Coming of age a matter of faith

Gabrielle Lynch responded to an invitation to reflect on the Church during the Year of Youth initiated by the Australian Catholic Bishops.

I was ten years old when the World Youth Day Cross and Icon of the Blessed Virgin Mary visited my school, St Catherine’s Catholic College, Singleton. I vividly remember my teacher explaining to my class how important this visit was and how lucky we were to glimpse them. Filled with anticipation, my classmates and I headed out into the playground to see what all the fuss was about. There they were, the much talked about Cross and Icon. I’ll admit it, I wasn’t particularly impressed and with the hot summer air stinging my skin as it tends to do in Singleton, I made my way back into the air-conditioned classroom and didn’t think much more about it.

This year is the 10th anniversary of Australia’s hosting World Youth Day and I’ve not long turned 21. I’d probably take more notice of the Cross and Icon if they appeared at my University today than I did as a ten-year-old school girl. In my final years of secondary school, the place of religion and faith became more interesting to me. What is the role of faith in people’s lives? Why are some people devotedly religious and others not? What could religion offer me as a young woman in an increasingly complex and diverse world

Coming from a distinctly Christian context, having grown up in a Catholic family and schooled through the Catholic education system, religion has always been part of my life. It floated somewhere in the background; murmured in the utterance of a morning prayer or sung in the school song. In the same way that I ate Vegemite on toast for breakfast or had a passionfruit juice popper at recess, Catholicism was a convenient part of my routine that rarely received a moment’s thought in my young mind. Now that I’ve entered the adult world and have moved to Sydney for university, I have found myself bereft of my faith and have begun to seek the comfort it once provided me.

In my experience, finding young people who openly declare they are “practising Catholics” is somewhat rare today. The recent census data suggests something similar, revealing that Australians are rapidly ticking the ‘non-religious’ box. I don’t believe we are any less religious or spiritual than we have been in the past. In fact, in this increasingly complex world, I am inclined to believe that the desire for religious or spiritual expression is stronger then ever. So how can the Catholic Church reach out to young people

We young people are living in a world that demands so much of us. We need to be opinionated but still open-minded, informed yet not arrogant ‒ and we need to have realistic plans for the future. Through social media and the internet, we are exposed to a world that can seem so big that we don’t always know where we stand. We know we can’t resist change and coming to terms with the workings of the world is a fantastic adventure for young people. As we try to find our place in it all, religion can offer us a landing place for when we fall. In the world of contemporary young people, the Catholic Church needs to remain non-judgemental. Church should be a place where young people can escape expectations and where the sounds and pressures of the exterior world can be paused, even if only for a few moments.
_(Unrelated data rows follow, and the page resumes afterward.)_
/-- Settles O3: each word is the word of the command it stands for. -/
theorem sampleWordsDecode : Obligations.SampleWordsDecode := by
  refine ⟨?_, ?_, ?_, ?_, ?_, ?_, ?_, ?_⟩
  · exact decode_encode (.fqEnq .rxq 0x1234)
  · exact decode_encode (.uInit .ch0 true false 19200)
  · exact decode_encode (.uTxw .ch1 0x100)
  · exact decode_encode (.dmFeed 0x072)
  · exact decode_encode (.fbRdw 1 5)
  · exact decode_encode (.ckUpd 0x1FF)
  · exact decode_encode .dspPoll
  · exact decode_encode (.regWr 0x11 0x1FF)

/-! ### The rows of the opcode map by match and mask (R151, R154) -/

/-- The strict match and mask of a row say that the must-be-zero bits are 0, once the opcode is the row's (R154). -/
theorem and_strictMask_eq_iff {c m : Command} (hm : m &&& (0xFF000000 : Command) = 0) :
    c &&& ((0xFF000000 : Command) ||| m) = (fieldOp c).setWidth 32 <<< 24 ↔ c &&& m = 0 := by
  have hop : c &&& (0xFF000000 : Command) = (fieldOp c).setWidth 32 <<< 24 := by
    have hhigh : ∀ k < 32, (0xFF000000 : Command).getLsbD k = decide (24 ≤ k) := by decide
    apply BitVec.eq_of_getLsbD_eq
    intro k hk
    rw [BitVec.getLsbD_and, hhigh k hk]
    by_cases hbit : k < 24
    · simp [hbit, Nat.not_le.2 hbit]
    · simp [fieldOp, hk, hbit, Nat.not_lt.1 hbit, show k - 24 < 8 by omega]
  constructor
  · intro h
    have hz : (c &&& m) &&& ((fieldOp c).setWidth 32 <<< 24) = 0 := by
      rw [← hop, BitVec.and_assoc, ← BitVec.and_assoc m, BitVec.and_comm m c, BitVec.and_assoc c m, hm]
      simp
    calc c &&& m = (c &&& m) &&& (c &&& ((0xFF000000 : Command) ||| m)) := by
          ext k hk
          simp
          grind
      _ = 0 := by rw [h, hz]
  · intro h
    rw [BitVec.and_or_distrib_left, hop, h]
    simp

/-- Settles O2: the rows are those of the opcode map with the opcode byte added to the mask, and a word of a row decodes exactly when
its must-be-zero bits are 0. -/
theorem rowsDecodeByMatchAndMask : Obligations.RowsDecodeByMatchAndMask := by
  intro row hrow c hop
  have hrows : ∀ r ∈ opcodeMap.map fun p => (p.1, (0xFF000000 : Command) ||| p.2), ∃ m, (r.1, m) ∈ opcodeMap ∧
      m &&& (0xFF000000 : Command) = 0 ∧ r.2 = (0xFF000000 : Command) ||| m := by
    intro r hr
    obtain ⟨p, hp, rfl⟩ := List.mem_map.1 hr
    exact ⟨p.2, hp, (show ∀ p ∈ opcodeMap, p.2 &&& (0xFF000000 : Command) = 0 by simp [opcodeMap]) p hp, rfl⟩
  obtain ⟨m, hmap, hm, hmask⟩ := hrows row hrow
  have hfield : fieldOp c = row.1 := hop
  have hiff := and_strictMask_eq_iff (c := c) hm
  rw [hmask, ← hfield]
  rw [← hfield] at hmap
  constructor
  · intro hmatch
    have hz := hiff.1 hmatch
    obtain ⟨i, hi⟩ := operandsOf_of_mbzMask (mbzMask_eq_some_iff.2 hmap)
    have hdec : decode c = .ok i := by simp only [decode, mbzMask_eq_some_iff.2 hmap, hi, hz, if_true]
    exact ⟨i, hdec, opcodeByte_of_operandsOf hi⟩
  · exact fun hbit => decode_mbz_violated hmap rfl (mt hiff.2 hbit)
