-- ==== Sys2Proof/Frames.lean ====
section
/-! DEFINITION. What the commands of the links carry: LACE's messages whose payloads the spec names without a byte
layout, lease payloads (Table 8.7), WELT's blocks (Table 8.2), CAN frames and service commands. -/

namespace Sys2Proof

/-- A LACE frame as it returns to its manager: its bytes, and the branches whose summaries carry UNLOCKED (R169). -/
structure Returned where
  bytes : List Byte
  unlocked : List Nat := []
  deriving DecidableEq, Repr

/-- A station as ENUM collects it (R179): device ID, slice lengths, the branch index of its settings, and the device ID
its settings name as pair partner, if any. -/
structure Station where
  devId : BitVec 128
  outLen : Nat
  inLen : Nat
  branch : Nat
  partner : Option (BitVec 128)
  pref : Bool                            -- its PAIR_PREF, which the keeper's first grant follows (DESIGN CHOICE, log entry 40)
  deriving DecidableEq, Repr

/-- A row of a ring's layout table: position, device ID and slice lengths (R179). -/
structure RingRow where
  pos : Nat
  devId : BitVec 128
  outLen : Nat
  inLen : Nat
  deriving DecidableEq, Repr

/-- A JOIN_REQ (R173). -/
structure JoinReq where
  devId : BitVec 128
  outLen : Nat
  inLen : Nat
  tb : Nat
  rmul : Nat
  hops : Nat
  deriving DecidableEq, Repr

/-- A JOIN_ACK (R173); `pos` is `none` where the member is refused. -/
structure JoinAck where
  devId : BitVec 128
  pos : Option Nat
  layout : List RingRow
  layoutId : Nat
  firstSeq : Nat
  deriving DecidableEq, Repr

/-- A mailbox request or response (R180): the requester's address and entry, the target, and the data. -/
structure MbxMsg where
  src : Nat
  entry : Nat
  dest : Nat
  kind : Nat
  addr : Word
  len : Nat
  data : List Byte
  result : Nat := 0
  deriving DecidableEq, Repr

/-- A lease payload (Table 8.7), and in the keeper's table the last one of a pair. -/
structure Lease where
  sub : Nat
  peer : Nat
  pair : Nat
  lepoch : Nat
  lbeat : Nat
  devId : BitVec 128
  deriving DecidableEq, Repr

/-- LACE's acyclic messages. -/
inductive LaceMsg where
  | enum (branch : Nat) (stations : List Station) (reverse : Bool)
  | layout (rows : List RingRow) (layoutId : Nat)
  | joinReq (r : JoinReq)
  | joinAck (a : JoinAck)
  | mbxReq (m : MbxMsg)
  | mbxResp (m : MbxMsg)
  | mgmt (epoch : Nat) (l : Lease)
  deriving DecidableEq, Repr

/-- A tagged request of the service port as it arrives (Table 16.1): sequence number, session, payload and tag. -/
structure SspReq where
  seq : BitVec 16
  session : BitVec 32
  payload : List Byte
  tag : List Byte
  deriving DecidableEq, Repr

/-- A CAN frame as received, its checks good: the instant of its SOF, its identifier (an 11-bit one in bits 28 to 18)
and flags, its length code and payload (R327, R328). -/
structure CanFrame where
  sof : Nat
  ide : Bool
  id : BitVec 29
  fdf : Bool
  brs : Bool
  esi : Bool
  rtr : Bool
  dlc : BitVec 4
  data : List Byte
  deriving DecidableEq, Repr

/-- An inbound safety-lane frame (R303): whether its CRC is good, its counter, the comparator states of SI0 to SI7, both
incremental counts and the readback of SQ0 to SQ3. Filtered states and SSI words come from the field die's state. -/
structure LaneIn where
  crc : Bool
  cnt : BitVec 4
  raw : BitVec 8
  inc0 : Word
  inc1 : Word
  readback : BitVec 4
  deriving DecidableEq, Repr

/-- An item of the cycle copy (Table 8.3). SPACE 0x0 to 0x3 are groups; record images and control groups, whose
layout the spec does not give, carry what they name (DESIGN CHOICE, log entry 41). -/
inductive WItem where
  | grp (space idx : Nat) (data : BitVec 256)
  | record (key ver seq : Nat) (payload : List Byte)
  | recHead (seq : Word)
  | anchor (sec : Nat) (tb : Int) (dst : Bool)
  | mailbox (e : Nat) (ctrl : Word) (data : List Word)
  | leases (rows : List (Nat × Lease))
  deriving DecidableEq, Repr

/-- A STATUS block (Table 8.2): the state, the values of R186, the beat and the time base, the lease view, the
CULPRITLESS count, and what R185, R44 and R211 have the members know of each other (DESIGN CHOICE, log entry 40). -/
structure WStatus where
  state : Nat
  hash : List Byte
  tableId : Word
  period : Nat
  tb : Nat
  rmul : Nat
  layoutId : Nat
  dev : DevState
  beat : Nat
  time : Nat
  lepoch : Nat
  lc : Nat
  culpritless : Nat
  peer : Nat                             -- the partner's state as this member treats it
  role : Nat
  branch : Nat
  pref : Bool
  armed : Option (List Byte)             -- the header hash of an armed resole whose pre-carry is done
  seamNs : Nat                           -- its seam time
  rsv : Nat                              -- its ESC_RSV (R231)
  deriving DecidableEq, Repr

/-- A SCHED block (Table 8.2, R192, R210, R211). -/
structure WSched where
  beat : Nat
  releases : List (Nat × Nat)            -- task and release-beat time
  stretched : List Nat
  alerts : List Nat
  displaced : List (Nat × Nat)           -- task and strand-commit count at which it was displaced
  seam : Bool := false
  deferred : Bool := false
  run : Bool := false
  stop : Bool := false
  step : Bool := false
  deriving DecidableEq, Repr

/-- The blocks of the WELT link (Table 8.2). -/
inductive WBlock where
  | status (s : WStatus)
  | nak (bseq : Nat)
  | input (gs : List (Nat × BitVec 256))
  | sched (s : WSched)
  | mark (task count : Nat)
  | loadlog (entries : List (Nat × Nat × Nat))
  | ack (task relBeat : Nat) (digest : BitVec 64) (fault : Bool) (groups : Nat)
  | copy (items : List WItem)
  | copyEnd (task relBeat groups : Nat) (digest : BitVec 64) (fault : Bool) (endCode : Nat)
  | seam (hash : List Byte) (beat : Nat)
  | resync (items : List WItem) (join : Option Nat)
  deriving DecidableEq, Repr

/-- The header of an arriving block: its BSEQ, and whether its CRC is good (R189, R190). -/
structure WHdr where
  bseq : Nat
  good : Bool
  deriving DecidableEq, Repr

/-- What a start-up meets outside the model's memories (R376, R246, R253, R382): TEST_EN, the OTP reads that failed once
or twice, the work-memory groups that fail both attempts of the self-test, and the journal slots that read uncorrectable
and clear on the retry (how many), or fail again (which). -/
structure BootIn where
  testEn : Bool
  otpRetries : Nat                       -- mismatches that the re-read cleared
  coreLost : Bool                        -- factory trim, device ID or keys lasting unreadable
  gensLost : List Nat                    -- settings generations lasting unreadable
  badGroups : List Nat
  slotRetries : Nat
  slotsLost : List Nat
  sysLost : Bool := false                -- the newest copy of the system records reads invalid (R249)
  deriving DecidableEq, Repr

end Sys2Proof
end

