/-- One task at run time (R31 to R47, R78, R79). -/
structure Task where
  regs : Regs := {}
  pc : Word := 0
  contBase : Word := 0                 -- the STRAND instruction of the continuation that is next
  prevSealed : Bool := false
  cont : Option (Nat × Bool × List (Nat × Bool × Word)) := none -- a continuation is next: SID, SEALED, load delay
  active : Bool := false               -- released, cycle not complete
  halted : Bool := false
  relTime : Nat := 0
  relBeat : Nat := 0
  released : Bool := false             -- a release has occurred since entry to RUN (R37)
  unpublished : Bool := false          -- a completed cycle awaits its publish
  stretched : Bool := false            -- its release is held back (R45)
  dueTime : Nat := 0                   -- the release beat that was held back
  waitAck : Bool := false              -- the release waits for WELT's acknowledgement (R44)
  late : Bool := false                 -- SKIP: the cycle is late (R46)
  lateBeats : Nat := 0                 -- release beats passed since the one that overran
  publishNext : Bool := false          -- SKIP: publish at the next beat
  pendingAlert : Bool := false
  nextRelBeat : Nat := 0               -- alert tasks: earliest next release (R40)
  pubBeat : Option Nat := none         -- alert tasks: the beat that publishes (R40)
  stepped : Bool := false              -- released by a STEP (R30)
  lastPc : Option Word := none         -- last instruction of the newest committed instance of the cycle (R47)
  fullScan : Bool := true              -- the cycle executes every strand (R50)
  scanNext : Bool := true              -- its next cycle does: the first after entry to RUN, a seam or becoming SYNC (R50)
  safeDue : Bool := false              -- its ranges take safe values at the next beat (R47)
  dirty : List Nat := []               -- groups changed in the cycle (R42, R194)
  retSave : List (Nat × List Byte) := [] -- retentive groups changed in the cycle, as the last cycle left them (R47)
  dormN : Nat := 0                     -- strands skipped in the cycle
  loads : Nat := 0                     -- logged loads of the cycle (R193)
  commits : Nat := 0                   -- instances committed in the cycle (R192)
  anchor : Anchor := {}                -- the beat-view anchor in force at its release beat (R149)
  faultBase : Nat := 0                 -- `Dev.checkN` at its release (R198)
  acts : List (Nat × Nat) := []        -- alerts, check-ins and RECEVs the cycle committed (R197)
  slotsDirty : List Nat := []          -- timer slots the cycle committed
  ended : Option (Nat × Word) := none  -- the cycle has ended and waits for WELT's verdict: END code, trap PC (R196, R200)
  deriving DecidableEq, Repr

/-- One task of an image (Table 9.3, section TASKS). -/
structure TaskImg where
  cfg : Word := 0
  ph : Word := 0
  view : Word := 0
  entry : Nat := 0
  deriving DecidableEq, Repr

/-- One I/O-map record (Table 9.3, section IOMAP). -/
structure IoRec where
  typ : Nat
  owner : Nat
  start : Nat
  len : Nat
  safe : Nat
  deriving DecidableEq, Repr

/-- The parts of a verified program image that the blocks hold (Tables 9.1 and 9.3). -/
structure Image where
  half : Nat                   -- 0 half A, 1 half B
  imgVer : Word := 0
  keepVer : Word := 0
  tableId : Word := 0
  beat : Nat := 100000         -- P, 10 ns ticks
  tbTicks : Nat := 0           -- Tb, 10 ns ticks
  rmulM1 : Nat := 0
  layoutId : Nat := 0
  rsMode : Nat := 0            -- RS_MODE of FLAGS
  hash : List Byte := []       -- SHA-256 over all 256 header bytes
  escCtl : Word := 0
  tasks : List TaskImg := []
  io : List IoRec := []
  fpBase : Nat := 0
  fpCnt : Nat := 0
  ring : List Word := []
  carry : Nat × Nat := (0, 0)  -- offset and length of the section
  migrate : Nat × Nat := (0, 0)
  bodyLen : Nat := 0
  deriving DecidableEq, Repr

/-- ESCAPEMENT (R27 to R51). -/
structure Esc where
  tasks : Vector Task 16 := Vector.replicate 16 {}
  image : Option Image := none
  period : Nat := 1000000            -- P in ns (R27)
  lastBeat : Option Nat := none      -- time of the last beat
  bootEnd : Nat := 0
  lastKeep : Nat := 0                -- instant of the previous keep point (R43)
  safeFault : Bool := false          -- a fault whose reaction is SAFE awaits the next beat
  runReq : Bool := false             -- an accepted RUN awaits its beat
  stopReq : Bool := false            -- an accepted STOP awaits its beat
  stepReq : Bool := false            -- an accepted STEP awaits its beat
  stepping : Bool := false           -- stepped tasks are running
  runStart : Option Nat := none      -- RUN entered, first release beat not yet reached (R346)
  busy : Nat := 0                    -- time of the interval in which some task was active (R48)
  mark : Nat := 0                    -- instant up to which `busy` counts
  pub : Cells := []                  -- published image in the host's view
  pubNext : Cells := []              -- published image under construction
  pubOut : Cells := []               -- the output ranges as last published, at their addresses
  outSafe : Bool := false            -- the output ranges take their safe values at the next beat (R29)
  runBeat : Nat := 0                 -- beat number at entry to RUN (R32)
  deriving DecidableEq, Repr

/-! ### WATCH (R341 to R348) -/

/-- The watchdog: its window restarted at `r` of the time base; check-in state stands in its registers. -/
structure Wdg where
  r : Nat := 0
  period : Nat := 100000      -- µs, in force since the last restart
  opn : Nat := 50000
  dupTasks : BitVec 16 := 0
  deriving DecidableEq, Repr

/-! ### HOST (R366 to R370) -/

/-- The host port. -/
structure Hst where
  funcMask : Bool := false        -- Function Mask of MSI-X
  inBuf : Cells := []             -- the 4 KiB write buffer (R369)
  swaps : Nat := 0                -- published-image swaps since vector 16 last signalled
  targetSpeed : Nat := 2
  deriving DecidableEq, Repr

/-! ### Memory (R17, R241 to R249) -/

/-- Work memory at its byte addresses, the code store at 0x1000_0000 and up, the keep records area window at
0x2000_0000: the cells, the wrong symbols that stored groups hold (fold address divided by 32, then position and
error value, R241 to R243), and the poison table (entry, group, mask of R247). -/
structure Mem where
  cells : Cells := []
  errs : List (Nat × List (Nat × Byte)) := []
  poison : List (Nat × Nat × BitVec 32) := []
  deriving DecidableEq, Repr


/-! ### KEEP (R249 to R262) -/

/-- A half record (R216): the copy of the last header accepted for the half, and its state: 0 EMPTY, 1 STAGING,
2 TABLE, 3 VERIFIED, 4 ACTIVE, 5 INVALID. -/
structure HalfRec where
  header : List Byte := []
  state : Nat := 0
  tableBad : Bool := false               -- the half's table area is marked invalid (R115)
  deriving DecidableEq, Repr

/-- What one copy of the system records holds (Table 10.4). -/
structure SysRec where
  halves : Vector HalfRec 2 := Vector.replicate 2 {}
  spareRows : List (Nat × Nat) := []
  jWrites : Nat := 0
  rWrites : Nat := 0
  safeFlag : Bool := false
  csig : Word := 0
  deriving DecidableEq, Repr

/-- The keep journal and the system records in MRAM (Table 10.4): what survives power loss besides the code store and
the records area, which stand in memory, and the recorder area. The fields from `halves` on are the newest valid copy of
the system records, `sysSeq` its sequence number and `older` the other copy (R249). -/
structure Nv where
  ring : List (Nat × BitVec 256) := []   -- journal slots that differ from 0, rising
  badSlots : List Nat := []              -- journal slots that read UNCORRECTABLE (R252)
  badRec : List Nat := []                -- groups of the records area that read UNCORRECTABLE, 0 to 8,191
  badRcd : List Nat := []                -- groups of the recorder area that read UNCORRECTABLE, 0 to 10,239
  sysSeq : Nat := 0
  older : SysRec := {}
  halves : Vector HalfRec 2 := Vector.replicate 2 {}
  spareRows : List (Nat × Nat) := []     -- rows mapped: memory (0 work memory, 1 slots and banks, 2 MRAM) and row
  jWrites : Nat := 0                     -- journal slots written in the life of the device
  rWrites : Nat := 0                     -- records-area pages written
  safeFlag : Bool := false               -- the SAFE flag (R7)
  csig : Word := 0                       -- the confirmed safety signature (R322)
  deriving DecidableEq, Repr

/-- A committed keep record as recovery and the commits know it: opening slot, size, KSEQ and groups. -/
structure JRec where
  start : Nat
  size : Nat
  kseq : Nat
  groups : List Nat
  deriving DecidableEq, Repr

/-- A keep record being written (R251). -/
structure JPend where
  start : Nat
  t0 : Nat
  slots : List (BitVec 256 × Bool)       -- content, and whether it is written so as to read UNCORRECTABLE
  groups : List Nat                      -- groups in index order
  staged : List (Nat × BitVec 256)       -- the staged groups among them
  copies : Nat
  kept : List JRec                       -- the records that stay when this one commits (R252)
  kseq : Nat
  half : Nat
  ver : Nat
  seam : Bool                            -- the record of Table 9.5, step 9
  deriving DecidableEq, Repr

/-- A record of the records area that is in force (R256). -/
structure RecLive where
  key : Nat
  page : Nat
  seq : Nat
  ver : Nat
  len : Nat
  deriving DecidableEq, Repr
Moreover, in the wake of the #MeToo movement and the current push for gender equality, the Catholic Church needs to make a conscious effort to promote and celebrate the achievements of women of faith in order to attract young people and especially young women. When I was in my final year of high school, my religion teacher introduced me to a 12th century German saint, Hildegard of Bingen, who promoted gender equality and once wrote, “Without woman, man could not be called man; without man, woman could not be named woman.” Hildegard was a feminist before the term existed and recognised that for Catholicism to be attractive for women, it needed to promote a feminine image. Now more then ever, the teachings of religious women like Hildegard should be celebrated in the Church. In a world that can be particularly confusing and highly judgemental of young women, the church has a duty to provide a place of empowerment, inclusivity and equality.

That ten-year old girl, staring unimpressed at the Icon and Cross, couldn’t have anticipated the tumultuous years of adolescence and young adulthood that were ahead of her. Yet my religious faith stood as a constant ‒ and so much more than blunt questions about ‘Do you believe in God’ or ‘Do you agree with this church teaching?’ As an institution, the Catholic Church can offer young people a sanctuary from a world that is frightening as much as it is exciting. I believe it’s important not to lose track of what really matters: a sense of community, opportunities for reflection and a source of inspiration.